Era através desta cidade, a cerca de 40 quilómetros da fronteira turca, que o Estado Islâmico assegurava o abastecimento dos seus territórios na Síria, em especial Raqqa, a “capital” do “califado”. Minbej funcionava também como porta de entrada e saída de militantes e foi por aí que os autores dos atentados de Paris e de Bruxelas entraram na Síria, garantiu o representante dos EUA na coligação internacional, Brett McGurk. Com a perda de Minbej, o Estado Islâmico não perde o acesso total terrestre à Turquia, mas as estradas secundárias que ainda controla são perigosas e de difícil acesso, diz o director do OSDH.
A ofensiva do FDS foi lançada no final de Maio e contou com o apoio dos bombardeamentos aéreos da coligação internacional liderada pelos EUA que tem atacado posições do Estado Islâmico na Síria e no Iraque. Foram tomadas 79 cidades e aldeias na região durante os combates que fizeram pelo menos 218 mortos, entre os quais 159 membros do grupo jihadista, 22 elementos das FDS e 37 civis, a maioria destes durante os raides aéreos, segundo o observatório.
Apesar da perda de território, o Estado Islâmico continua a realizar demonstrações de força e a espalhar a violência. Este sábado pelo menos 20 pessoas morreram após um atentado suicida junto a um templo xiita perto de Damasco.

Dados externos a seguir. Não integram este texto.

/-- The engine does not see the schedule: it turns the same before and after an event is taken off (R133). -/
theorem engineTurn_withInputs (s : State) (inputs : List Event) :
    engineTurn { s with inputs := inputs } = { engineTurn s with inputs := inputs } := by
  rcases engineTurnWith_cases hashWrap s with ⟨p, hb, hp, h⟩ | ⟨hi, h⟩
  · rw [engineTurn, engineTurn, h]
    exact engineTurnWith_of_pend hashWrap hb hp
  · rw [engineTurn, engineTurn, h]
    rcases engineTurnWith_cases hashWrap { s with inputs := inputs } with ⟨p, hb, hp, -⟩ | ⟨-, h'⟩
    · rcases hi with hi | hi
      · exact absurd hb (by simp [hi])
      · exact absurd hp (by simp [hi])
    · exact h'

/-- A turn of the engine that leaves VALID = 1 found it so, or is a completion, which sets DONE and leaves ERR (R25, R133). -/
theorem engineTurn_VALID {s : State} (h : (engineTurn s).VALID = true) :
    s.VALID = true ∨ (s.BUSY = true ∧ (engineTurn s).ERR = s.ERR ∧ (engineTurn s).DONE = true) := by
  rcases engineTurnWith_cases hashWrap s with ⟨p, hb, -, he⟩ | ⟨-, he⟩
  · right
    rw [engineTurn, he]
    exact ⟨hb, rfl, rfl⟩
  · left
    rwa [engineTurn, he] at h

/-- A step that takes a reset edge resets the block (R230, R231). -/
theorem step_of_reset {s : State} {presented : Option Txn} {rest : List Event}
    (h : s.inputs = .reset presented :: rest) :
    step s = .next (resetEdge { s with inputs := rest }) := by
  rw [step_of_scheduled h]
  rfl

/-- A step whose next event is a CMD write while BUSY = 1 drops the word (R206). -/
theorem step_of_cmdWrite_busy {s : State} (hb : s.BUSY = true) {v : Word} {rest : List Event}
    (h : s.inputs = .host (.write 0x00 4 v) :: rest) :
    step s = .next (overrun (ackWrite { s with inputs := rest })) := by
  rw [step_of_cmdWrite h]
  exact commandWord_of_busy (s := ackWrite { s with inputs := rest }) hb v

/-- A reset and an accepted CLEAR leave OVR = 0 (R26). -/
theorem step_OVR_cleared {s t : State} (hstep : step s = .next t)
    (h : takesReset s ∨ acceptsWord 0x00000001 s) : t.OVR = false := by
  rcases h with ⟨presented, rest, hi⟩ | ⟨hb, rest, hi⟩
  · rw [step_of_reset hi] at hstep
    injection hstep with hstep
    subst hstep
    rfl
  · rw [step_of_cmdWrite hi, commandWord_clear (s := ackWrite { s with inputs := rest }) hb] at hstep
    injection hstep with hstep
    subst hstep
    rfl

/-- A step that changes OVR is a dropped CMD write, a reset, or an accepted CLEAR (R26). -/
theorem step_OVR_changed {s t : State} (hstep : step s = .next t) (hne : t.OVR ≠ s.OVR) :
    (t.OVR = true ∧ s.BUSY = true ∧ ∃ v rest, s.inputs = .host (.write 0x00 4 v) :: rest) ∨
    (t.OVR = false ∧ (takesReset s ∨ acceptsWord 0x00000001 s)) := by
  obtain ⟨u, ⟨rest, rfl⟩, hcase⟩ := step_cases hstep
  rcases hcase with ⟨out, rfl⟩ | ⟨v, hi, hv⟩ | ⟨-, rfl⟩ | ⟨presented, hi, rfl⟩
  · exact absurd rfl hne
  · rcases commandWord_OVR_cases hv with ⟨hb, ho⟩ | ⟨hb, rfl, ho⟩ | ho
    · exact .inl ⟨ho, hb, v, rest, hi⟩
    · exact .inr ⟨ho, .inr ⟨hb, rest, hi⟩⟩
    · exact absurd ho hne
  · exact absurd (engineTurn_OVR _) hne
  · exact .inr ⟨rfl, .inl ⟨presented, rest, hi⟩⟩

/-- Settles O10: the dropped write is `overrun`, and the inversion of the step leaves no other change of OVR. -/
theorem overrunIsSticky : Obligations.OverrunIsSticky := by
  unfold Obligations.OverrunIsSticky
  intro s t hstep
  refine ⟨fun v rest hb hi => ?_, step_OVR_cleared hstep, step_OVR_changed hstep⟩
  rw [step_of_cmdWrite_busy hb hi] at hstep
  injection hstep with hstep
  exact hstep.symm

/-- An accepted CMD write, of whatever word, leaves VALID = 0 (R25, R100). -/
theorem step_VALID_of_accepted {s t : State} (hstep : step s = .next t) {v : Word}
    (h : acceptsWord v s) : t.VALID = false := by
  obtain ⟨hb, rest, hi⟩ := h
  rw [step_of_cmdWrite hi] at hstep
  rcases commandWord_VALID_cases hstep with ⟨hb', -⟩ | ⟨-, hv⟩
  · exact absurd hb' (by simp [hb])
  · exact hv

/-- A step to VALID = 1 started from it or is a completion (R25). -/
theorem step_VALID_raised {s t : State} (hstep : step s = .next t) (hvalid : t.VALID = true) :
    s.VALID = true ∨
      (takesCompletion s ∧ t.VALID = (engineTurn s).VALID ∧ t.ERR = s.ERR ∧ t.DONE = true) := by
  obtain ⟨u, ⟨rest, rfl⟩, hcase⟩ := step_cases hstep
  rcases hcase with ⟨out, rfl⟩ | ⟨v, hi, hv⟩ | ⟨hi, rfl⟩ | ⟨presented, -, rfl⟩
  · exact .inl hvalid
  · rcases commandWord_VALID_cases hv with ⟨-, hsame⟩ | ⟨-, hzero⟩
    · exact .inl (hsame ▸ hvalid)
    · exact absurd hvalid (by simp [hzero])
  · rw [engineTurn_withInputs] at hvalid ⊢
    rcases engineTurn_VALID hvalid with hs | ⟨hb, herr, hdone⟩
    · exact .inl hs
    · have hturn : s.inputs = [] ∨ ∃ rest, s.inputs = .engine :: rest :=
        hi.symm.imp And.left fun h => ⟨rest, h⟩
      exact .inr ⟨⟨hb, hturn⟩, rfl, herr, hdone⟩
  · exact absurd hvalid (by simp)

/-- Settles O20: of the four things a step can do, only the engine's completion writes VALID from the comparator. -/
theorem validOnlyFromCompletion : Obligations.ValidOnlyFromCompletion := by
  unfold Obligations.ValidOnlyFromCompletion
  intro s t hstep
  exact ⟨fun ⟨_, h⟩ => step_VALID_of_accepted hstep h, step_VALID_raised hstep⟩

end Sys2Proof.Machine
end

section
/-! What the registers show: the words of the bit string, the fields of STATUS, CHECK and DIGESTj, and the windows BITSj (R21, R37 to
R40), and that no register shows PEND (R32). -/

namespace Sys2Proof.Machine

/-! ### The packed words (R21, R104) -/

/-- A further word of a left-aligned packed list is a write of the next slot (R103, R104). -/
theorem pack_append_shiftLeft (is : List Index) (i : Index) (h : is.length < 24) :
    pack (is ++ [i]) <<< (264 - 11 * (is.length + 1)) =
      slotWrite (pack is <<< (264 - 11 * is.length)) is.length i := by
  have hlow : slotLow is.length = 264 - 11 * (is.length + 1) := by
    unfold slotLow
    omega
  apply BitVec.eq_of_getLsbD_eq
  intro n hn
  rw [pack_append, getLsbD_slotWrite, hlow, BitVec.getLsbD_shiftLeft, BitVec.getLsbD_or,
    BitVec.getLsbD_shiftLeft, BitVec.getLsbD_setWidth, BitVec.getLsbD_shiftLeft]
  by_cases hbelow : n < 264 - 11 * (is.length + 1)
  · rw [if_neg (by omega)]
    have hbelow' : n < 264 - 11 * is.length := by omega
    simp [hbelow, hbelow']
  by_cases hslot : n < 264 - 11 * is.length
  · rw [if_pos (by omega)]
    have hin : n - (264 - 11 * (is.length + 1)) < 11 := by omega
    have hwidth : n - (264 - 11 * (is.length + 1)) < 264 := by omega
    simp [hn, hbelow, hin, hwidth]
  · rw [if_neg (by omega), BitVec.getLsbD_of_ge i _ (by omega)]
    have habove : ¬ n - (264 - 11 * (is.length + 1)) < 11 := by omega
    have hwidth : n - (264 - 11 * (is.length + 1)) < 264 := by omega
    have hbit : n - (264 - 11 * (is.length + 1)) - 11 = n - (264 - 11 * is.length) := by omega
    simp [hn, hbelow, hslot, habove, hwidth, hbit]

/-- Slot k of a left-aligned packed list reads the k-th word (R21, R104). -/
theorem slotRead_pack_shiftLeft (is : List Index) (hlen : is.length ≤ 24) (k : Nat)
    (hk : k < is.length) : slotRead (pack is <<< (264 - 11 * is.length)) k = is[k] := by
  induction is using List.reverseRecOn with
  | nil => exact absurd hk (Nat.not_lt_zero k)
  | append_singleton is i ih =>
    simp only [List.length_append, List.length_singleton] at hlen hk ⊢
    rw [pack_append_shiftLeft is i (by omega)]
    by_cases hlast : k = is.length
    · subst hlast
      rw [slotRead_slotWrite, List.getElem_concat_length rfl]
    · have hk' : k < is.length := by omega
      rw [slotRead_slotWrite_of_lt _ i (by omega) hk', ih (by omega) hk',
        List.getElem_append_left hk']

/-- Settles O31: each word is read back from its slot, and the shift of the packed list leaves zeros after the last. -/
theorem wordsReadBack : Obligations.WordsReadBack := by
  unfold Obligations.WordsReadBack
  rintro s is hlen ⟨-, hbits⟩
  rw [hbits]
  refine ⟨slotRead_pack_shiftLeft is hlen, fun n hn => ?_⟩
  rw [BitVec.getLsbD_shiftLeft]
  simp [hn]

/-! ### STATUS, CHECK and DIGESTj (R37, R38, R40) -/

theorem statusWord_flags (s : State) :
    (statusWord s).getLsbD 0 = s.BUSY ∧ (statusWord s).getLsbD 1 = s.DONE ∧
      (statusWord s).getLsbD 2 = s.VALID ∧ (statusWord s).getLsbD 3 = s.OVR ∧
      (statusWord s).getLsbD 7 = false := by
  refine ⟨?_, ?_, ?_, ?_, ?_⟩
  all_goals
    refine BitVec.getLsbD_append.trans ?_
    simp only [BitVec.getLsbD_append]
    simp

theorem statusWord_fields (s : State) :
    (statusWord s).extractLsb' 4 3 = s.ERR.code ∧ (statusWord s).extractLsb' 8 5 = s.COUNT ∧
      (statusWord s).extractLsb' 13 19 = 0 := by
  refine ⟨?_, ?_, ?_⟩
  all_goals
    refine (BitVec.extractLsb'_append_eq_of_le (by decide)).trans ?_
    simp (disch := decide) only [BitVec.extractLsb'_append_eq_of_le,
      BitVec.extractLsb'_append_eq_of_add_le]
    exact BitVec.extractLsb'_eq_self

theorem checkWord_fields (s : State) :
    (checkWord s).extractLsb' 0 8 = s.CSUM ∧ (checkWord s).extractLsb' 8 8 = s.RCVD ∧
      (checkWord s).extractLsb' 16 4 = s.CSLEN ∧ (checkWord s).extractLsb' 20 12 = 0 := by
  refine ⟨BitVec.extractLsb'_append_eq_right, ?_, ?_, ?_⟩
  all_goals
    refine (BitVec.extractLsb'_append_eq_of_le (by decide)).trans ?_
    simp (disch := decide) only [BitVec.extractLsb'_append_eq_of_le,
      BitVec.extractLsb'_append_eq_of_add_le]
    exact BitVec.extractLsb'_eq_self

/-- DIG[j] is the j-th word of the digest value from the top (R31, R40, R169). -/
theorem Digest.word_eq_extractLsb' (d : Digest) (j : Fin 8) :
    d.word j = d.value.extractLsb' (224 - 32 * j.val) 32 := by
  fin_cases j
  rotate_right
  · exact BitVec.extractLsb'_append_eq_right.symm
  all_goals
    refine ((BitVec.extractLsb'_append_eq_of_le (by decide)).trans ?_).symm
    simp (disch := decide) only [BitVec.extractLsb'_append_eq_of_le,
      BitVec.extractLsb'_append_eq_of_add_le]
    exact BitVec.extractLsb'_eq_self

/-- Settles O39: each field is its part of the concatenation that the register is. -/
theorem registerFields : Obligations.RegisterFields := by
  unfold Obligations.RegisterFields
  intro s
  obtain ⟨hbusy, hdone, hvalid, hovr, hreserved⟩ := statusWord_flags s
  obtain ⟨herr, hcount, htop⟩ := statusWord_fields s
  exact ⟨⟨hbusy, hdone, hvalid, hovr, herr, hreserved, hcount, htop⟩, checkWord_fields s,
    s.DIG.word_eq_extractLsb'⟩

/-! ### BITSj (R39) -/

/-- Register bit 31−i of BITSj is stream bit 32j+i, and 0 past the end of the stream. -/
theorem getLsbD_bitsWord (bs : BitString) (j : Fin 9) {i : Nat} (hi : i < 32) :
    (bitsWord bs j).getLsbD (31 - i) =
      if 32 * j.val + i < 264 then bs.getLsbD (263 - (32 * j.val + i)) else false := by
  unfold bitsWord
  by_cases hj : j.val < 8
  · rw [if_pos hj, if_pos (by omega), BitVec.getLsbD_extractLsb',
      show 232 - 32 * j.val + (31 - i) = 263 - (32 * j.val + i) by omega]
    simp
    omega
  · have h8 : j.val = 8 := by omega
    rw [if_neg hj, h8, BitVec.getLsbD_append]
    by_cases hend : i < 8
    · rw [if_neg (by omega), if_pos (by omega), BitVec.getLsbD_extractLsb',
        show 0 + (31 - i - 24) = 263 - (32 * 8 + i) by omega]
      simp
      omega
    · rw [if_pos (by omega), if_neg (by omega), BitVec.getLsbD_zero]

/-- The bits of the entropy of the first L words are the first ENT bits of the stream, the last one lowest (R39, R134). -/
theorem getLsbD_entropy_firstWords (bs : BitString) {L n : Nat} (hL : L ∈ [12, 15, 18, 21, 24])
    (hn : n < entOf L) :
    (entropy L (firstWords bs L)).getLsbD n = bs.getLsbD (264 - entOf L + n) := by
  obtain ⟨hsum, -, -, -, -, -, hle⟩ := length_table hL
  rw [entropy, firstWords, BitVec.getLsbD_extractLsb', BitVec.getLsbD_ushiftRight,
    show 264 - 11 * L + (csOf L + n) = 264 - entOf L + n by omega]
  simp [hn]

/-- Byte b of the entropy lies at byte b mod 4, from the top, of BITS(b div 4) (R39). -/
theorem entropyByte_eq_bitsWord (bs : BitString) {L b : Nat} (j : Fin 9)
    (hL : L ∈ [12, 15, 18, 21, 24]) (hb : b < entOf L / 8) (hj : j.val = b / 4) :
    (entropy L (firstWords bs L)).extractLsb' (entOf L - 8 - 8 * b) 8 =
      (bitsWord bs j).extractLsb' (24 - 8 * (b % 4)) 8 := by
  obtain ⟨hsum, -, -, -, -, -, hle⟩ := length_table hL
  apply BitVec.eq_of_getLsbD_eq
  intro i hi
  rw [BitVec.getLsbD_extractLsb', BitVec.getLsbD_extractLsb',
    getLsbD_entropy_firstWords bs hL (by omega),
    show 24 - 8 * (b % 4) + i = 31 - (8 * (b % 4) + 7 - i) by omega,
    getLsbD_bitsWord bs j (by omega), if_pos (by omega)]
  congr 2
  omega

Entretanto, a ajuda humanitária começa a chegar a algumas das cidades mais fustigadas pela guerra civil que consome a Síria há mais de cinco anos. Na sexta-feira chegaram a Duma, cidade controlada pelos rebeldes, 39 camiões com bens alimentares e não alimentares, incluindo medicamentos, anunciaram o Crescente Vermelho e a ONU.
Na véspera, a cidade de Daraya tinha recebido o primeiro carregamento de ajuda humanitária desde 2012, mas os bens não puderam ser distribuídos “por causa da intensidade dos bombardeamentos” da força aérea leal ao regime de Bashar al-Assad, disse à AFP um habitante da cidade próximo dos rebeldes.